The online course comprises a 35 minute interactive training experience, including a mock exam, and a 45 minute test immediately after. A mark of at least 77% will earn you a pass certificate, over 90% and you are awarded a merit and over 97% will yield a pass with distinction. The course claims to be the only such training programme in existence, certificated and backed by industry leading accessibility experts. The bundle we purchased, which includes the course material and an exam, cost a little under £60 per ‘seat’ with test-only costs of £30 including VAT. The course material proved invaluable despite a good amount of real world website accessibility experience, so I would highly recommend the bundle deal.
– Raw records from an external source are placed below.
/-- Every command of the table has an effect in every state, and none touches the commands that wait. -/
def Obligations.EveryCommandCompletes : Prop :=
  ∀ (c : Instr) (s : State), ∃ t, exec c s = .next t ∧ t.pending = s.pending

/-- The bounds and the order of the queues are kept by every step (R36, R159, R176). -/
def Obligations.QueueBoundsAreKept : Prop :=
  ∀ s t : State, step s = .next t → (PortLaw s → PortLaw t) ∧ (QueueLaw s → QueueLaw t)

/-- Every step keeps the law of the feeders (R100, R106, R108). -/
def Obligations.FeedLawIsKept : Prop := ∀ s t : State, FeedLaw s → step s = .next t → FeedLaw t

/-- Every step keeps the records of the crushers in agreement with their motion states (R42, R52, R54, R61, R85), and keeps W within
0..WEAR_MAX and W_at_move within 0..W (R79; at a power-on by the clamp of log 28, which is the model's choice). -/
def Obligations.MotionLawIsKept : Prop :=
  ∀ s t : State, step s = .next t → (MotionLaw s → MotionLaw t) ∧ (WearLaw s → WearLaw t)

/-- Every step keeps a CLOSE output on only below its limit, at a valid reading (R44, R167). -/
def Obligations.DriveLawIsKept : Prop :=
  ∀ s t : State, MotionLaw s → DriveLaw s → step s = .next t → DriveLaw t

/-- No command but a power-on, which loads links from the store, breaks the device law of the lockouts: a locked-out crusher's feeder
has LOCKOUT in its inhibit set, and with the law of the feeders a reference of 0 (R54, R106). -/
def Obligations.LockoutHoldsTheFeedOff : Prop :=
  ∀ (c : Instr) (s t : State), (∀ scan, c ≠ .powerOn scan) → LinkLaw s → LockoutLaw s → FeedLaw s → exec c s = .next t →
    LinkLaw t ∧ LockoutLaw t
      ∧ ∀ i f : SlotId, t.phase = .running → (t.slots.get i).kind.isCrusher = true → (t.slots.get i).lockout.state = true →
          (t.slots.get i).cp.linkedFeeder = some f → (t.slots.get f).feeder.r = 0

/-- The part as start-up leaves it, on the blank store that is the model's choice (log 1), meets every law. -/
def Obligations.ResetMeetsTheLaws : Prop :=
  PortLaw State.reset ∧ QueueLaw State.reset ∧ FeedLaw State.reset ∧ MotionLaw State.reset ∧ WearLaw State.reset
    ∧ DriveLaw State.reset ∧ LinkLaw State.reset ∧ LockoutLaw State.reset

/-! ### The setting link (chapter 11) -/

/-- A frame at a disabled port, before the end of start-up or with 64 replies waiting changes nothing. A KIND that is no request code is
refused BAD_KIND, and a length the code does not admit BAD_VALUE. Every request taken gets an immediate reply with its own KIND, TAG and
SLOT and the port's next request number; LINE_RESET alone leaves the number at 0 (R170, R173, R175, R176, R178, R179). A request command
stands for its frame (log 4). -/
def Obligations.EveryRequestTakenIsAnswered : Prop :=
  (∀ (s : State) (r : Request),
     (s.takes r.port = false →
         (∀ c, exec (ReqCode.command c r) s = .next s) ∧ ∀ kind, exec (.badKindRequest kind r) s = .next s)
       ∧ (s.takes r.port = true →
         (∀ c : ReqCode, c.admits r = false → Refuses s c r .badValue)
           ∧ ∀ kind, ReqCode.ofByte kind = none →
               exec (.badKindRequest kind r) s = .next (s.modPort r.port (fun q =>
                 { q with reqno := q.reqno + 1, tx := q.tx ++ [⟨kind, .refused, .badKind, r.tag, q.reqno + 1, r.slot, .empty⟩] }))))
    ∧ (∀ (s : State) (c : ReqCode) (r : Request), s.takes r.port = true →
         ∃ t, exec (c.command r) s = .next t
           ∧ (∃ rep ∈ (t.ports.get r.port).tx, rep.kind = c.code ∧ rep.tag = r.tag ∧ rep.slot = r.slot
               ∧ rep.reqno = (s.ports.get r.port).reqno + 1)
           ∧ ((t.ports.get r.port).reqno = (s.ports.get r.port).reqno + 1 ∨ (c = .lineReset ∧ (t.ports.get r.port).reqno = 0))
           ∧ ∀ p, p ≠ r.port → c ≠ .lineReset → (t.ports.get p).reqno = (s.ports.get p).reqno)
Having worked through the WCAG 2.0 guidelines a couple of times in the past I assumed it wouldn’t be too difficult to take the test without the accompanying interactive material. I’m very pleased I didn’t attempt that as I almost certainly would have failed as a result. As previously mentioned, I recommend everyone goes through the Flash based presentation thoroughly before taking the test. It turns out the WCAG is only part of the story, and does not in-fact guarantee adherence to the Equality Act 2010 which is something all website operators should be aware of and in compliance with. The exam is focused on a combination of the WCAG, the Equality Act (which makes no reference to the guidelines), the BS8878 code of practice and general questions regarding accessible design and development.
The point being made here is that accessible websites are not simply the product of consuming and regurgitating the W3C’s guidelines in isolation. To produce a site that everyone can enjoy equally well requires understanding of the different issues people with disabilities could face, a willingness to address any inadequacies on your part and - often most importantly - accepting that this process could increase the cost and time it takes to produce a new website. That said, retrofitting an old inaccessible site with modern coding practices and/or alternative content would almost certainly cost a great deal more. Why do either? Websites that don’t function equally well for people with disabilities through poor design, code or content are breaking the law, and there is plentiful help available from public and private sources to enable users to take legal action against site operators on this basis. I always knew good accessibility was best practice, I did not know it was a codified matter of law - I wonder how widely know that fact is?